> [Assignment]
Among the lines below, a stretch begins at the one with "to R507) -/" and ends at the one with "decide (d.get R.PMC_CTR_CFG.EVENT". Repeat that stretch exactly, ends included.

Stored items
·····

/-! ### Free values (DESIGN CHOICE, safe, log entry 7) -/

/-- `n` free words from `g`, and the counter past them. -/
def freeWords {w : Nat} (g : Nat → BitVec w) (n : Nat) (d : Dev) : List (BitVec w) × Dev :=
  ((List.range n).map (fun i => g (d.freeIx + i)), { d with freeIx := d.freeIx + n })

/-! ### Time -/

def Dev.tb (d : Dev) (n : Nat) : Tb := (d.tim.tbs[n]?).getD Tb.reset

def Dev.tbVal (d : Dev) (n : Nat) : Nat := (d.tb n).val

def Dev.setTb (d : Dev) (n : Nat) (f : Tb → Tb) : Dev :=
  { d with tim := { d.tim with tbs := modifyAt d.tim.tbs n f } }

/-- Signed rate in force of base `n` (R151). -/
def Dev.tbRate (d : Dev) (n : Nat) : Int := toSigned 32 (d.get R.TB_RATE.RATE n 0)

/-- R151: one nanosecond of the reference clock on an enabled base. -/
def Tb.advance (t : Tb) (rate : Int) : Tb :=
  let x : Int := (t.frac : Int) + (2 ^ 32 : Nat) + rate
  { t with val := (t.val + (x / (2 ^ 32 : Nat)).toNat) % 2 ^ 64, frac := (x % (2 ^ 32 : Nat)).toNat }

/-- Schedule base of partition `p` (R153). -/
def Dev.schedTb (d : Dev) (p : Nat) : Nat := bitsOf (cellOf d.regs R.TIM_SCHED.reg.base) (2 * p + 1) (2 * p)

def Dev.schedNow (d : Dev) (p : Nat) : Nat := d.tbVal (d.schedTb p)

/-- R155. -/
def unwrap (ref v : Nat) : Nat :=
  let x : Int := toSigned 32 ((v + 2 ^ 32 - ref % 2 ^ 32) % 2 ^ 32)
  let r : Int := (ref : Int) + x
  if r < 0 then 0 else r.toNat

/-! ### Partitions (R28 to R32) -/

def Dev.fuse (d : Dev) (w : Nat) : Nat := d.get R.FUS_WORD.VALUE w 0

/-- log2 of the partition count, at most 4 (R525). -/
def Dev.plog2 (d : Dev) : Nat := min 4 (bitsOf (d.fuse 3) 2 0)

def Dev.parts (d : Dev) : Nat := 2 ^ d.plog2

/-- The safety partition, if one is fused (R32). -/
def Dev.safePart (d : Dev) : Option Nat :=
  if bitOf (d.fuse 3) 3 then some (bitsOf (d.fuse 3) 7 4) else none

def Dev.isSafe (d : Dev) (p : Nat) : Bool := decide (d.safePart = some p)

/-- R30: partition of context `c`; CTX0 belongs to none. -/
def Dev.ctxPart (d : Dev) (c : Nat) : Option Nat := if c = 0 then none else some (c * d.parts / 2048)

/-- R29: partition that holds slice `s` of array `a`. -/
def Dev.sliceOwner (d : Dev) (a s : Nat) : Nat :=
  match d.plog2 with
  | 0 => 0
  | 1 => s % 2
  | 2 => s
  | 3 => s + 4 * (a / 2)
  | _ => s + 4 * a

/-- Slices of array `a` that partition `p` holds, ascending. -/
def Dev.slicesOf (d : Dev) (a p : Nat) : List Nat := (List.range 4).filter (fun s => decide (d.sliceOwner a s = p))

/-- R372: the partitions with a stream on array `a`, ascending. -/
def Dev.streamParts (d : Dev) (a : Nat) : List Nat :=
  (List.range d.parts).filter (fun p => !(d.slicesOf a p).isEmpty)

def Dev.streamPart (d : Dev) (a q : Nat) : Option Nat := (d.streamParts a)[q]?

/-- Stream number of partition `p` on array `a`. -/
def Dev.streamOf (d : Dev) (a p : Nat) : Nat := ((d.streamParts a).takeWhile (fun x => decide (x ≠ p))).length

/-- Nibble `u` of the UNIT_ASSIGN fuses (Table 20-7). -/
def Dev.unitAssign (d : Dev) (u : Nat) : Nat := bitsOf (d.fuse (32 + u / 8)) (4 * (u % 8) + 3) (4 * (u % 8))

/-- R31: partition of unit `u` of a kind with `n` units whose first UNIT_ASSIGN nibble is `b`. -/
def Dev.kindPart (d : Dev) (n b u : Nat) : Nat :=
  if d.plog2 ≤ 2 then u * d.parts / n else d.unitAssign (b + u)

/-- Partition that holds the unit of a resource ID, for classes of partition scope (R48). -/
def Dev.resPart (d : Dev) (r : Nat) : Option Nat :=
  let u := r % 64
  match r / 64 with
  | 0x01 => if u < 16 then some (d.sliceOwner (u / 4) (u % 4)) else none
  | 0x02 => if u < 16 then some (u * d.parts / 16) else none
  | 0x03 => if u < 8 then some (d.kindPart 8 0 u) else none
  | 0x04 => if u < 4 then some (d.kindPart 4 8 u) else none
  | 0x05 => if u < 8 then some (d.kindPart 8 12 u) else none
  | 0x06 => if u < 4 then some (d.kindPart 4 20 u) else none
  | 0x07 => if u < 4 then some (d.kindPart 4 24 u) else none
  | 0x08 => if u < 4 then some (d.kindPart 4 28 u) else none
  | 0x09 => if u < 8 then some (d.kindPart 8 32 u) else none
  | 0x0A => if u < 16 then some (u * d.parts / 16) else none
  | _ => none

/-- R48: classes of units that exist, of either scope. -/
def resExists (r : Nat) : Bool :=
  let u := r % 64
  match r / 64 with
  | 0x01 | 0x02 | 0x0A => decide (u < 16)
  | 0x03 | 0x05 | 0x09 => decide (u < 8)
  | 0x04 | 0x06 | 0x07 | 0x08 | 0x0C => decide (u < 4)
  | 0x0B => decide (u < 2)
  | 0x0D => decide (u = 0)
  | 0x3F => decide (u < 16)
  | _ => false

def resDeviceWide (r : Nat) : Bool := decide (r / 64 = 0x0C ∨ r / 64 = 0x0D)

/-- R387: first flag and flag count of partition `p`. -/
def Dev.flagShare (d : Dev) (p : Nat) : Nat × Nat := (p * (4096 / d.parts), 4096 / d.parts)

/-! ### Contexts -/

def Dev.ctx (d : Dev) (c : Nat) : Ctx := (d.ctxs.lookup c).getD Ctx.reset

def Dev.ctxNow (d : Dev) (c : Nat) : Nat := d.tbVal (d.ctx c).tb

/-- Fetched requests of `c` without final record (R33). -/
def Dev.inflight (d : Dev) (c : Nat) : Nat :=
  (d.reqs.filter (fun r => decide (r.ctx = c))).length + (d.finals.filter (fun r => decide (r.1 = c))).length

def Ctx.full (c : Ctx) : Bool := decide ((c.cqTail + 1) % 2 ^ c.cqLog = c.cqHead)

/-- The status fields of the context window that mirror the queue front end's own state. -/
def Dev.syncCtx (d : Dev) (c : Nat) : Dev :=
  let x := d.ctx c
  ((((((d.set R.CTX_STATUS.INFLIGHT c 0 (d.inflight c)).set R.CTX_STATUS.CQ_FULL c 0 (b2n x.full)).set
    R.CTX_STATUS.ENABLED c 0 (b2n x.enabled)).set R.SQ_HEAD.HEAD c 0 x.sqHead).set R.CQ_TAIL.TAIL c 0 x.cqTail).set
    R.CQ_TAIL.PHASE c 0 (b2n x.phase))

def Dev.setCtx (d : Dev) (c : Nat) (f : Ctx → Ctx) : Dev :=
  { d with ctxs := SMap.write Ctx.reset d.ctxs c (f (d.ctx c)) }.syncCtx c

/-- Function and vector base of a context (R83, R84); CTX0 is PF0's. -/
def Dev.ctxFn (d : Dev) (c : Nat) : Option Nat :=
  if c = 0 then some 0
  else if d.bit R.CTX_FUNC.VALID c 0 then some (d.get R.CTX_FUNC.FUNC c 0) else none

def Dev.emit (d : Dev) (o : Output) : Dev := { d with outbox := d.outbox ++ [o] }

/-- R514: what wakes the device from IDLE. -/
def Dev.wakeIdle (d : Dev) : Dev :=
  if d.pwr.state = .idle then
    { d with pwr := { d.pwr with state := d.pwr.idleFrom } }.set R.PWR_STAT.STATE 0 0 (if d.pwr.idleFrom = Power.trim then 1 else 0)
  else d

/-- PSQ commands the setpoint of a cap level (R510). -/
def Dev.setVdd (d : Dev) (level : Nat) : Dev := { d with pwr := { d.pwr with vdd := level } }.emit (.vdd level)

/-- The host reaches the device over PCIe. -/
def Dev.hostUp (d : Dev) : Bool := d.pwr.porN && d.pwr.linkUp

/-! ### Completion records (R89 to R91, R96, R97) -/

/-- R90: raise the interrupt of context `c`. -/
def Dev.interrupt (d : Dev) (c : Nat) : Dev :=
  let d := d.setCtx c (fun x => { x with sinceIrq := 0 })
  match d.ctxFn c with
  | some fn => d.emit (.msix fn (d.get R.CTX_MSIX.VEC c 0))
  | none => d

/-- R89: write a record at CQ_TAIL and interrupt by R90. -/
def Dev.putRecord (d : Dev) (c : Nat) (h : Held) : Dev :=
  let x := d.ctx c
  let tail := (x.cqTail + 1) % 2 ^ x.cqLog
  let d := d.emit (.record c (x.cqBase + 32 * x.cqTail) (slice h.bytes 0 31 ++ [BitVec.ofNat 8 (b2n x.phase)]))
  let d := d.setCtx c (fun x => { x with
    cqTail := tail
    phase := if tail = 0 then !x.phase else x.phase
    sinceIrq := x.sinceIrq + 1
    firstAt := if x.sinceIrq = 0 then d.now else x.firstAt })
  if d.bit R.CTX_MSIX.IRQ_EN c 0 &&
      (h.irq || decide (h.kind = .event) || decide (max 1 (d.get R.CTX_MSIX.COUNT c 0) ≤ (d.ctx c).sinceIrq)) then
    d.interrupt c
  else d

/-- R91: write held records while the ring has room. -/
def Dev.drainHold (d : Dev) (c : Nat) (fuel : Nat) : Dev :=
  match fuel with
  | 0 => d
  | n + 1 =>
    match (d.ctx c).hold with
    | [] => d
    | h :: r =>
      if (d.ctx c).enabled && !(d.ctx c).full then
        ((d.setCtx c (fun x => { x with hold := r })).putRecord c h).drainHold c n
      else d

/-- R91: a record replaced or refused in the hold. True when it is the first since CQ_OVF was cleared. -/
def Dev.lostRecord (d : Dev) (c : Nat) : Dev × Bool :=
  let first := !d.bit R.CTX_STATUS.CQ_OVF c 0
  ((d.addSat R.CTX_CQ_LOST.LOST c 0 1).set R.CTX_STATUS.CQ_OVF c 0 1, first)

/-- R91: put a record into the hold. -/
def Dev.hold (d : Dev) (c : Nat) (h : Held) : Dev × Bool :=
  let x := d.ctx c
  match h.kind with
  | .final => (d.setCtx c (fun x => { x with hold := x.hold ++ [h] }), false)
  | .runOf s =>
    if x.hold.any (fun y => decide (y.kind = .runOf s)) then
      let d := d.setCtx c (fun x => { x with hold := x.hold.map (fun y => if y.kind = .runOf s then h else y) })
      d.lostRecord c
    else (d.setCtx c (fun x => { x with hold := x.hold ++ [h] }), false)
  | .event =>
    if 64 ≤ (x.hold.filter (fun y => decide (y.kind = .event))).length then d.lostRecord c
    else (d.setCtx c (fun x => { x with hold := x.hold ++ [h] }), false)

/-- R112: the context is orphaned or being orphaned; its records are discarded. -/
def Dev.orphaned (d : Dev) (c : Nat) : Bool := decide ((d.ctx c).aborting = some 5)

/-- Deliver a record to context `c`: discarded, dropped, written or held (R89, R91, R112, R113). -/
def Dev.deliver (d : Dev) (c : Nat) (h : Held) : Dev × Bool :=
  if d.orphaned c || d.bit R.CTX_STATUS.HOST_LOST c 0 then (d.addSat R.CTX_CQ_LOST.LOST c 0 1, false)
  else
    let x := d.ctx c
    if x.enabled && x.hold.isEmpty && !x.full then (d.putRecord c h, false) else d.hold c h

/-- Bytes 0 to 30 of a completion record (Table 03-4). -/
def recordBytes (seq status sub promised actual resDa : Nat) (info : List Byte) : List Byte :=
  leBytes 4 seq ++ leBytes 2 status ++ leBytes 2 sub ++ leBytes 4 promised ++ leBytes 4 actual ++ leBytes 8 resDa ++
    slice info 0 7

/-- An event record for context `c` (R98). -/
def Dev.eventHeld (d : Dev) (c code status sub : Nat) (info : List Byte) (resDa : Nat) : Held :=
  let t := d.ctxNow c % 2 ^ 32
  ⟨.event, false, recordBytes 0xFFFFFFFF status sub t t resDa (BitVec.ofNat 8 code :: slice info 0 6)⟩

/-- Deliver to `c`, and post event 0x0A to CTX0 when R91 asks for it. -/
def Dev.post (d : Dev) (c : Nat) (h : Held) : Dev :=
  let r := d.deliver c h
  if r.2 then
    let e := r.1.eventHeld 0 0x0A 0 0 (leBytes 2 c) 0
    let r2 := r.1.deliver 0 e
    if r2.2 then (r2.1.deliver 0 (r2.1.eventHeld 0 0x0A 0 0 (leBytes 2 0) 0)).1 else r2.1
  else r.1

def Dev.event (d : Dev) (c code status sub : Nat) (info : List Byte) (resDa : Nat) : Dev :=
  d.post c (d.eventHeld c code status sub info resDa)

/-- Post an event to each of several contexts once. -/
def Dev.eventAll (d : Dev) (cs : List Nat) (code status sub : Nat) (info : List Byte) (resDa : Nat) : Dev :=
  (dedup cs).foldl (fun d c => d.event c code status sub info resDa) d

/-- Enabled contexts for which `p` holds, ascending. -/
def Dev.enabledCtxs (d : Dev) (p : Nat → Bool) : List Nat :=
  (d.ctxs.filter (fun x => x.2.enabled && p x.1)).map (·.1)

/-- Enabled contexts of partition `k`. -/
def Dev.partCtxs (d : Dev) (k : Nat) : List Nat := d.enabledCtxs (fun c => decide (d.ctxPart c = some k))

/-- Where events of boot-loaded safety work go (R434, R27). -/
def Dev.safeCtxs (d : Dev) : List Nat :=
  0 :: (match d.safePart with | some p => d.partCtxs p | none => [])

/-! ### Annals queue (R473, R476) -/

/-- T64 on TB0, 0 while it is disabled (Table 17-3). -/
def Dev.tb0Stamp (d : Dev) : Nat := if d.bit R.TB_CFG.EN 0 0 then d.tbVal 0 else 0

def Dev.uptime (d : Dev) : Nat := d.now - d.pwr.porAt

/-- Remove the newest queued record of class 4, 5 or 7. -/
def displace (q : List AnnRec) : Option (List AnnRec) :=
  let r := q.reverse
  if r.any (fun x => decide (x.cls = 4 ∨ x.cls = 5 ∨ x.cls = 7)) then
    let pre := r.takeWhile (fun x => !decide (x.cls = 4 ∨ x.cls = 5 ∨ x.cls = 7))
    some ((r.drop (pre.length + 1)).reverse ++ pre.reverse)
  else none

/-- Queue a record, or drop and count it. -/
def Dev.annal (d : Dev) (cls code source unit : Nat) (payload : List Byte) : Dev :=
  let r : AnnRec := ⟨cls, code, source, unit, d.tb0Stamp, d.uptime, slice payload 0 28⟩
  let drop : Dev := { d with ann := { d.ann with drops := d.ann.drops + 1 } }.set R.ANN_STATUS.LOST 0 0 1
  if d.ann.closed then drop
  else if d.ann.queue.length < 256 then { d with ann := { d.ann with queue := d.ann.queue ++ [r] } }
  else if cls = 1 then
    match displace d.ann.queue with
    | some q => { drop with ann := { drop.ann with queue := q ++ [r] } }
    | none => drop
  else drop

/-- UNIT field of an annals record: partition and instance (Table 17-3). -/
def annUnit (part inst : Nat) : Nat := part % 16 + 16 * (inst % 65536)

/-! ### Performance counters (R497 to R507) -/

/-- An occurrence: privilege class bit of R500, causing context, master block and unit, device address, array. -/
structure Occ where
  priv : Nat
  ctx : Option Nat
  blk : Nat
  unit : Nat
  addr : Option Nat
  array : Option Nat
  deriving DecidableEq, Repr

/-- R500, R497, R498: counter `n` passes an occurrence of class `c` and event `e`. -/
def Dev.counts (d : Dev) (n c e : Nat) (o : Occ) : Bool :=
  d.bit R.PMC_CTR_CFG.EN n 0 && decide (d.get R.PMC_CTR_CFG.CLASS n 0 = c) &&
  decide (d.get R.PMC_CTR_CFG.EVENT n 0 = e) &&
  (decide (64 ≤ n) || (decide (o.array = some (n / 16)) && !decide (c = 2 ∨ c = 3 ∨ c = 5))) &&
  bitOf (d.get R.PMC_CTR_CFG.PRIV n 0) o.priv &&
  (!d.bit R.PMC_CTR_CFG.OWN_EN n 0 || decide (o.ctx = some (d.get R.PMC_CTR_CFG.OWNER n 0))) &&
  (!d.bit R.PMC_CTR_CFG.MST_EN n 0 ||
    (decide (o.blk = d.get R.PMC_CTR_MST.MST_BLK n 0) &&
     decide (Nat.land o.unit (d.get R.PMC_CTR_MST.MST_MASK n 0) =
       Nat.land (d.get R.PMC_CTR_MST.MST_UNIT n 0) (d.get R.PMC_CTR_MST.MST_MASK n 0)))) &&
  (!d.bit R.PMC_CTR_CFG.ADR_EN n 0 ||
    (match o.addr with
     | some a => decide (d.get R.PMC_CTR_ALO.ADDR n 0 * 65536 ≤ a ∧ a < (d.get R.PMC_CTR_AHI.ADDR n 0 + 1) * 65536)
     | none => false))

·····

> [Output]
/-! ### Performance counters (R497 to R507) -/

/-- An occurrence: privilege class bit of R500, causing context, master block and unit, device address, array. -/
structure Occ where
  priv : Nat
  ctx : Option Nat
  blk : Nat
  unit : Nat
  addr : Option Nat
  array : Option Nat
  deriving DecidableEq, Repr

/-- R500, R497, R498: counter `n` passes an occurrence of class `c` and event `e`. -/
def Dev.counts (d : Dev) (n c e : Nat) (o : Occ) : Bool :=
  d.bit R.PMC_CTR_CFG.EN n 0 && decide (d.get R.PMC_CTR_CFG.CLASS n 0 = c) &&
  decide (d.get R.PMC_CTR_CFG.EVENT n 0 = e) &&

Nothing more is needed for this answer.